A slight frustration is that the G11 inherits one of the G10's quirks - the movement of exposure compensation to the dial on the top left has meant there's no obvious button to swap between shutter speed and aperture setting in manual mode. Can you guess which one you're meant to press? It's the metering button, of course, which cycles between shutter, aperture and metering mode. That said, it's unusual for there to be any need to shoot in manual mode, so it's not a devastating problem.

Top of camera

The top of the G11 is essentially unchanged from the G10 - with a series of dials that allow direct access to shooting settings in a way that has been lost to most modern cameras. This sense of connection to what the camera is doing is, we suspect, one of the main reasons people really like the G-series cameras.

Display and menus

The menus will be instantly familiar to anyone who has previously used a Canon camera (compact or DSLR) in recent years. There are a handful of options split over two tabs, with a third tab acting as the customizable 'My Menu' page. This makes it very easy to assign your favorite menu items to the third tab, minimizing the amount of time you spend in the menu system.
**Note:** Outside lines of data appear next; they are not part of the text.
-- ==== Sys2Proof/Machine/Admission.lean ====
section
/-! DEFINITION. Training, admission, bindings and folio claims (R298, R309 to R312, R326; logs 12, 16). -/

namespace Sys2Proof.Machine

/-! ### Training (Table 10-8) -/

/-- A fabric event of a port, with the identifier that it names, an order or counter, a contribution and a
countersign. -/
def fabricEvt (code p id order contrib w7 : Nat) : Evt :=
  { code := code, utype := 7, punit := p, w6 := id % 65536 * 2 ^ 48 + p * 2 ^ 40 + order % 256 * 2 ^ 32 + contrib % 65536
    w7 := w7 }

/-- The width of a set of healthy lanes; 0 takes the port down. -/
def widthOf (lanes : Byte) : Nat :=
  let n := countIf (fun i : Nat => lanes.getLsbD i) (List.range 8)
  if n = 8 then 8 else if 6 ≤ n then 6 else if 4 ≤ n then 4 else 0

/-- The port attempts training: enabled, and neither in service nor quarantined; from order 6 of start-up on, whose first
attempts run while PHASE is 5 (R401). -/
def State.trainable (s : State) (p : Nat) : Bool :=
  let q := s.port p
  s.jexlet p && (s.page (0x10 + p)).enable && (decide (s.su.phase = 5) || decide (s.su.phase = 8))
    && (decide (q.state = .down) || decide (q.state = .training) || decide (q.state = .authFail))

/-- The device's HELLO of an attempt (Table 10-9, order 1): its identifier and whether a record gives it, its place in
the folio, a nonce, its security version, its certificates, whether it asks for encryption, and its key shares. -/
def State.ownHello (s : State) (attempt : Nat) (enc : Bool) : List Byte :=
  Config.helloBytes (look 2 s.su.cfg).isSome (BitVec.ofNat 16 s.deviceId) s.mod.folioPos s.su.teller
    (Config.nonce attempt) (BitVec.ofNat 32 s.running.head.svn)
    s.ownCerts enc (Config.kemShare attempt) (Config.dhShare attempt)

/-- The fleet policy record: the floor for partners, and whether encryption is required. -/
def State.fleetFloor (s : State) : Nat := match look 3 s.su.cfg with | some r => r.body.floor | none => 0
def State.fleetEncrypt (s : State) : Bool := match look 3 s.su.cfg with | some r => r.body.encrypt | none => false

/-- A trained port enters AUTH and sends its HELLO, with a nonce of its own. -/
def State.enterAuth (s : State) (p : Nat) (lanes : Byte) : State :=
  let q := (s.port p).goDown
  let enc := q.encReq || s.fleetEncrypt
  let own := s.ownHello s.freeCtr enc
  { s with freeCtr := s.freeCtr + 1 }.setPort p
    ({ q with
      state := .auth, lanes := lanes, width := widthOf lanes, attempt := s.freeCtr, sent := own, sentEnc := enc
      floor := s.fleetFloor }.sendMgmt
        (.hello own))

/-- The lanes that each end finds healthy give the width, or the port stays DOWN (R298, R309). -/
def State.train (s : State) (port : Nat) (lanes partner : BitVec 8) : State :=
  if s.trainable port then
    let both := lanes &&& partner
    if widthOf both = 0 then (s.setPort port { (s.port port).goDown with lanes := both }).classEdge
    else (s.enterAuth port both).classEdge
  else s

/-- TRAINING (R309). -/
def execTraining (port : Nat) (lanes partner : BitVec 8) (s : State) : Host.Outcome State Fault Refusal :=
  .next (s.train port lanes partner)

/-! ### Admission (Table 10-9) -/

/-- Admission fails: AUTH_FAIL, with an event that names the order and the claimed identifier (R310, R311). -/
def State.failAuth (s : State) (p code order id : Nat) : State :=
  (s.setPort p { (s.port p).goDown with state := .authFail }).raise (fabricEvt code p id order 0 0)

/-- Both chains of a HELLO verify: a device certificate issued by a signing key that a root certified (R410). -/
def certsOk (h : Hello) : Bool :=
  isSigningCert h.issuer && certForm 2 h.cert && decide (verifyItem [⟨1, certKeys h.issuer⟩] 6 h.cert = 0)

/-- An identifier that is bound to another digest: in the binding table, or as this device's own (R311). -/
def State.bindConflict (s : State) (id : Nat) (digest : W64) : Bool :=
  (match look id s.fab.binding with | some d => d != digest | none => false)
    || ((look 2 s.su.cfg).isSome && decide (id = s.deviceId) && (digest != s.su.keyId))

/-- This device's folio table names a partner that has no identifier record (R326). -/
def State.folioNames (s : State) (h : Hello) : Bool :=
  s.su.teller && (lookD FolioEnt.reset h.pos.toNat s.tel.folio).valid

/-- A HELLO is checked: 0, or the order that fails. The floor is that of the policy in effect when the attempt began
(R405). -/
def State.helloOrder (s : State) (p : Nat) (h : Hello) : Nat :=
  if !certsOk h then 2
  else if h.svn.toNat < (s.port p).floor then 3
  else if h.record && s.bindConflict h.id.toNat (keyIdOf (certKeys h.cert)) then 4
  else if !h.record && !s.folioNames h then 4
  else 0

/-- The transcript: SHA-384 of both HELLO messages, the lower identifier's first (R310). -/
def State.transcript (s : State) (p : Nat) (h : Hello) : List Byte :=
  let own := (s.port p).sent
  digestBytes (Config.sha384 (if s.deviceId < h.id.toNat then own ++ h.bytes else h.bytes ++ own))

/-- The port once its RESPONSE has gone out: both signatures over the transcript, with the ML-KEM-768 ciphertext where
this end has the lower identifier and the port encrypts (Table 10-9, order 5). -/
def State.respond (s : State) (p : Nat) (h : Hello) : Port :=
  let q := s.port p
  let c := if s.deviceId < h.id.toNat ∧ (q.sentEnc || h.enc) = true then some (Config.kemSeal q.attempt h.kem) else none
  { q with hello := some h, cipher := c }.sendMgmt
    (.response (s.deviceSign (s.transcript p h)) (match c with | some x => x.1 | none => []))

/-- A partner's HELLO that passes is answered with a RESPONSE (R310, orders 2 to 5). Without IDENTITY_OK no port leaves
AUTH: no message and no timeout ends its attempt (R409, DEDUCED; log 12). -/
def State.greet (s : State) (port : Nat) (hello : Hello) : State :=
  let q := s.port port
  if s.su.identityOk = true ∧ q.state = .auth ∧ q.hello = none then
    let o := s.helloOrder port hello
    if o = 0 then s.setPort port (s.respond port hello)
    else (s.failAuth port (if o = 4 ∧ hello.record = true then 0x1B else 0x1A) o hello.id.toNat).classEdge
  else s

/-- HELLO (R310). -/
def execHello (port : Nat) (hello : Hello) (s : State) : Host.Outcome State Fault Refusal := .next (s.greet port hello)

/-- Both signatures of a RESPONSE verify over the transcript. -/
def State.responseOk (s : State) (p : Nat) (h : Hello) (sigs : Sigs) : Bool :=
  let k := certKeys h.cert
  let t := s.transcript p h
  Config.edVerify k.1 t sigs.ed && Config.mldsaVerify k.2 t sigs.mldsa

/-- The admitted ports but one, each sent a management message. -/
def State.tellOthers (s : State) (p : Nat) (m : Mgmt) : State :=
  ((List.range 12).filter (fun k => k != p && s.admitted k)).foldl (fun s k => s.setPort k ((s.port k).sendMgmt m)) s

/-- A new binding is entered, and forwarded once to the other admitted partners (R311). -/
def State.bind (s : State) (p id : Nat) (digest : W64) : State :=
  if (look id s.fab.binding).isSome then s
  else
    { s with fab := { s.fab with binding := put id digest s.fab.binding } }.tellOthers p
      (.binding (BitVec.ofNat 16 id) digest)

/-- Send the folio claim of a position to the member, where it is an admitted partner (log 16). -/
def State.sendClaim (s : State) (pos : Nat) (id : BitVec 16) : State :=
  match (List.range 12).find? (fun p => s.admitted p && decide ((s.port p).partner = id)) with
  | some p => s.setPort p ((s.port p).sendMgmt (.claim pos))
  | none => s

/-- A teller claims the positions whose member has become its partner (R326). -/
def State.claimAll (s : State) (id : BitVec 16) : State :=
  (s.tel.folio.filter (fun e => e.2.valid && !e.2.claimed && decide (e.2.id = id))).foldl
    (fun s e => s.sendClaim e.1 id) s

/-- The ML-KEM-768 secret of a port: that of the ciphertext which the end with the lower identifier sent. -/
def Port.kemSecret (q : Port) (cipher : List Byte) : List Byte :=
  match q.cipher with
  | some x => x.2
  | none => Config.kemOpen q.attempt cipher

/-- The port of an admitted partner: its credits, and where it encrypts its salt and its keys, one for each direction
(R301, R312). -/
def State.admittedPort (s : State) (p : Nat) (h : Hello) (cipher : List Byte) : Port :=
  let q := s.port p
  let low := decide (s.deviceId < h.id.toNat)
  let t := s.transcript p h
  let kem := q.kemSecret cipher
  let dh := Config.dhSecret q.attempt h.x25519
  let enc := q.sentEnc || h.enc
  { q with
    state := .admitted, partner := h.id, enc := enc, credits := [24, 24, 16], granted := [24, 24, 16]
    keyTx := if enc then Config.sessionKey kem dh t low else 0
    keyRx := if enc then Config.sessionKey kem dh t (!low) else 0
    salt := if enc then Config.sessionSalt kem dh t else 0
    countTx := 0, countRx := 0, limited := !h.record }

/-- What was kept for host memory goes out once the teller is reached (R306, R329). -/
def State.hostAgain (s : State) : State := if s.reachHost then s.hostResend.drainCpl else s

/-- The port is admitted: its partner is bound and claimed, and what waited goes out (R307, R310 order 7). -/
def State.admitPort (s : State) (p : Nat) (h : Hello) (cipher : List Byte) : State :=
  let s := s.setPort p (s.admittedPort p h cipher)
  let s := if h.record then s.bind p h.id.toNat (keyIdOf (certKeys h.cert)) else s
  let s := if s.su.teller && decide (7 ≤ s.su.phase) then s.claimAll h.id else s
  s.rerouteAll.hostAgain.classEdge

/-- A partner's RESPONSE (R310, orders 6 and 7), with IDENTITY_OK (R409). -/
def State.answered (s : State) (port : Nat) (sigs : Sigs) : State :=
  match s.su.identityOk, (s.port port).state, (s.port port).hello with
  | true, .auth, some h =>
    if s.responseOk port h sigs then s.admitPort port h sigs.cipher
    else (s.failAuth port 0x1A 6 h.id.toNat).classEdge
  | _, _, _ => s

/-- RESPONSE (R310). -/
def execResponse (port : Nat) (sigs : Sigs) (s : State) : Host.Outcome State Fault Refusal := .next (s.answered port sigs)

/-- An admission fails or times out at an order, with IDENTITY_OK (R409, R310). -/
def State.giveUp (s : State) (port order : Nat) : State :=
  let q := s.port port
  if s.su.identityOk = true ∧ q.state = .auth then
    (s.failAuth port 0x1A order (match q.hello with | some h => h.id.toNat | none => 0)).classEdge
  else s

/-- AUTH_FAIL (R310). -/
def execAuthFail (port order : Nat) (s : State) : Host.Outcome State Fault Refusal := .next (s.giveUp port order)

/-- A port's first training and admission attempt, to its end (order 6 of Table 14-1). -/
def State.firstAttempt (s : State) (a : PortAttempt) : State :=
  let s := s.train a.port a.lanes a.partner
  let s := match a.hello with
    | some h => s.greet a.port h
    | none => s
  let s := match a.sigs with
    | some g => s.answered a.port g
    | none => s
  s.giveUp a.port a.late

/-- BINDING_FORWARD (R311): entered and forwarded, or refused with ID_CONFLICT. -/
def execBindingForward (port : Nat) (id : BitVec 16) (digest : W64) (s : State) : Host.Outcome State Fault Refusal :=
  if s.admitted port then
    (if s.bindConflict id.toNat digest then .next (s.raise (fabricEvt 0x1B port id.toNat 0 0 0))
     else .next (s.bind port id.toNat digest))
  else .next s

/-! ### Folio claims (R326) -/

/-- A member takes a claim of its position that no other teller holds. -/
def State.claimOk (s : State) (pos : Nat) (teller : BitVec 16) : Bool :=
  decide (pos = s.mod.folioPos.toNat)
    && (match s.fab.claim with | some t => t == teller | none => true)

/-- A warm reset of the teller that holds the claim has ended it. -/
def State.endClaim (s : State) : State := { s with fab := { s.fab with claim := none } }

/-- The reply to a claim goes back to the teller. -/
def State.replyClaim (s : State) (p : Nat) (ok : Bool) : State :=
  s.setPort p ((s.port p).sendMgmt (.claimReply ok))

/-- A member receives a claim: held, or refused and reported. -/
def State.takeClaim (s : State) (p pos : Nat) (teller : BitVec 16) : State :=
  if s.claimOk pos teller then
    ({ s with fab := { s.fab with claim := some teller } }.replyClaim p true).hostAgain
  else (s.replyClaim p false).infoEvent 0 0 (some 5)

/-- A teller receives a member's answer, which names the teller that holds the position (log 16). -/
def State.claimAnswer (s : State) (pos : Nat) (holder : BitVec 16) : State :=
  let e := lookD FolioEnt.reset pos s.tel.folio
  if !e.valid then s
  else
    let ok := decide (holder.toNat = s.deviceId)
    let s := { s with tel := { s.tel with folio := put pos { e with claimed := ok, refused := !ok } s.tel.folio } }
    if ok then s else s.infoEvent 0 0 (some 5)

/-- FOLIO_CLAIM (R326). The spec does not say how a member learns of its teller's warm reset: `released` says that it
has happened (DESIGN CHOICE; log 16). -/
def execFolioClaim (port pos : Nat) (teller : FolioClaim) (s : State) : Host.Outcome State Fault Refusal :=
  if !s.admitted port then .next s
  else if s.su.teller then .next (s.claimAnswer pos teller.teller)
  else .next ((if teller.released then s.endClaim else s).takeClaim port pos teller.teller)

end Sys2Proof.Machine
end

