/-- Queue the second run of a core whose run a confirmed reference has overturned (Table 13-6). -/
def State.queueSecond (s : State) (x : AssaySet) (vec core : Nat) (d : W128) : State :=
  s.setAsy { s.asy with jobs := s.asy.jobs ++
    [{ core := core, why := .rotation, ids := [], cur := some x, started := false, force := false
       wasFenced := s.isFenced 1 core, fail := some (vec, d.setWidth 64, vec + 1), worst := 0 }] }

/-- The event of a cross vector whose three runs differ: it has no reference (R382). -/
def State.voidRef (s : State) (x : AssaySet) (i : Nat) : State :=
  s.raise { code := 0x23, w6 := x.setId * 2 ^ 48 + i, w7 := s.asy.round }

/-- One vector of a run: what becomes of its reference, and whether the vector fails. A cross-checked vector
meets its reference (R382); any other is compared with EXPECTED. -/
def State.judgeVec (s : State) (x : AssaySet) (core : Nat) (event rot : Bool) (i : Nat) (v : Vec) (d : W128) :
    State × Bool :=
  if v.cross then
    let k := x.setId * 4096 + i
    if event then
      (s, match look k s.asy.refs with
        | some (.confirmed r) => d != r
        | some .failing => true
        | _ => false)
    else
      let old := look k s.asy.refs
      let m := meetRef core d rot old
      let s := match m.1 with
        | some r => s.setAsy { s.asy with refs := put k r s.asy.refs }
        | none => s
      let s := match m.2.2 with
        | some (c, e) => s.queueSecond x i c e
        | none => s
      (if m.1 = some .void ∧ old ≠ some .void then s.voidRef x i else s, m.2.1)
  else (s, d != v.expected)

/-- The vectors of a run in table order: the first that fails, with its digest. -/
def State.judge (s : State) (x : AssaySet) (core : Nat) (event rot : Bool) : Nat → List (Vec × W128) →
    State × Option (Nat × W64)
  | _, [] => (s, none)
  | i, (v, d) :: t =>
    let r := s.judgeVec x core event rot i v d
    if r.2 then (r.1, some (i, d.setWidth 64)) else State.judge r.1 x core event rot (i + 1) t

/-- The record of a verdict of a set (Table 13-11). -/
def State.assayRecord (s : State) (x : AssaySet) (core verdict nrun vec : Nat) (d : W64) : State :=
  let w := x.setId * 2 ^ 48 + x.setVer * 2 ^ 32 + nrun % 65536 * 2 ^ 16
  let s := if verdict = 0 then
      s.raise { code := 0x20, info := true, utype := 1, punit := core, w6 := w + s.asy.round % 65536 }
    else s.raise { code := 0x21, utype := 1, punit := core, verdict := verdict, w6 := w + vec % 65536, w7 := d.toNat }
  let k := unitKey 1 core
  s.setSummary k { s.summaryOf k with lastVerdict := verdict }

/-- The core leaves assay; a reload that waits switches before it takes work (Table 13-7). -/
def State.leaveAssay (s : State) (j : AssayJob) (worst : Nat) : State :=
  let c := s.core j.core
  let s := s.setCore j.core { c with assay := false }
  let s := if c.pending && !s.isFenced 1 j.core then s.switchBank j.core 0 0 else s
  let s := if j.why = .unfence ∧ worst = 0 then s.unfenceCore j.core else s
  (s.endAssay j worst).classEdge.assaySettle

/-- The verdict of the present set, and the next one (Tables 13-5 and 13-6). -/
def State.assayVerdict (s : State) (j : AssayJob) (x : AssaySet) (verdict nrun vec : Nat) (d : W64) : State :=
  let s := s.assayRecord x j.core verdict nrun vec d
  let cause := s.errSeq - 1
  let s := if verdict = 2 then s.transientAssay j.core else s
  let s := if verdict = 3 ∧ !s.isFenced 1 j.core then s.fenceCore j.core cause else s
  let worst := max j.worst (if verdict = 3 then 2 else if verdict = 2 then 1 else 0)
  let n := s.nextSet j
  match (if verdict = 3 then none else n.1) with
  | none => s.leaveAssay j worst
  | some y => s.putAssay j { j with cur := some y, ids := n.2, fail := none, worst := worst }

/-- A run has ended: a first failure leads to run B, and the other outcomes to a verdict. -/
def State.assayOutcome (s : State) (j : AssayJob) (x : AssaySet) (nrun : Nat) (failed : Option (Nat × W64)) : State :=
  match j.fail, failed with
  | none, none => s.assayVerdict j x 0 nrun 0 0
  | none, some (i, d) => s.putAssay j { j with fail := some (i, d, nrun) }
  | some (i, d, n), none => s.assayVerdict j x 2 n i d
  | some (i, d, n), some _ => s.assayVerdict j x 3 n i d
Beyond the main menu, the G11 features a simple function menu with seven icons representing major shooting settings. The functions included on the menu vary depending on which mode you're in, but tend to be fairly well chosen so that you're not inundated with options you're unlikely to change.

Pressing the display button cycles between the two screen modes and an off setting. These two settings can be customized. Here is an example of a screen with all options turned on - shooting info, grid lines, 3:2 aspect markers and a histogram.
The menus allow the two display screens to be defined to your tastes, with just the options you want displayed. The customization continues, with the ability to define the function of the shortcut button on the camera's top left corner.
White balance can also be customized - in addition to the standard presets for different types of light source. Pressing the 'Disp' button while setting white balance allows fine tuning in both Blue/Amber and Magenta/Green axes.
Underline the G11's enthusiasts' status are features that are pretty rare on compact cameras including flash exposure compensation and rear-curtain flash sync. In the P, A, S, M modes, changing any of the parameters once it's metering shows a dynamic scale that shows the effects of your changes on the exposure.
Another enthusiast-friendly feature is the ability to record the sensor's raw output, so that it can be processed later. By default, when shooting RAW, the camera won't save a processed JPEG file but this can be changed in the menus.
As well as the standard two and ten-second self-timers, the G11 also has a custom option to shoot the number of shots with a chosen delay between them. Quickshot mode displays the camera settings on the back of the camera for easy reference and fast shooting using the optical viewfinder.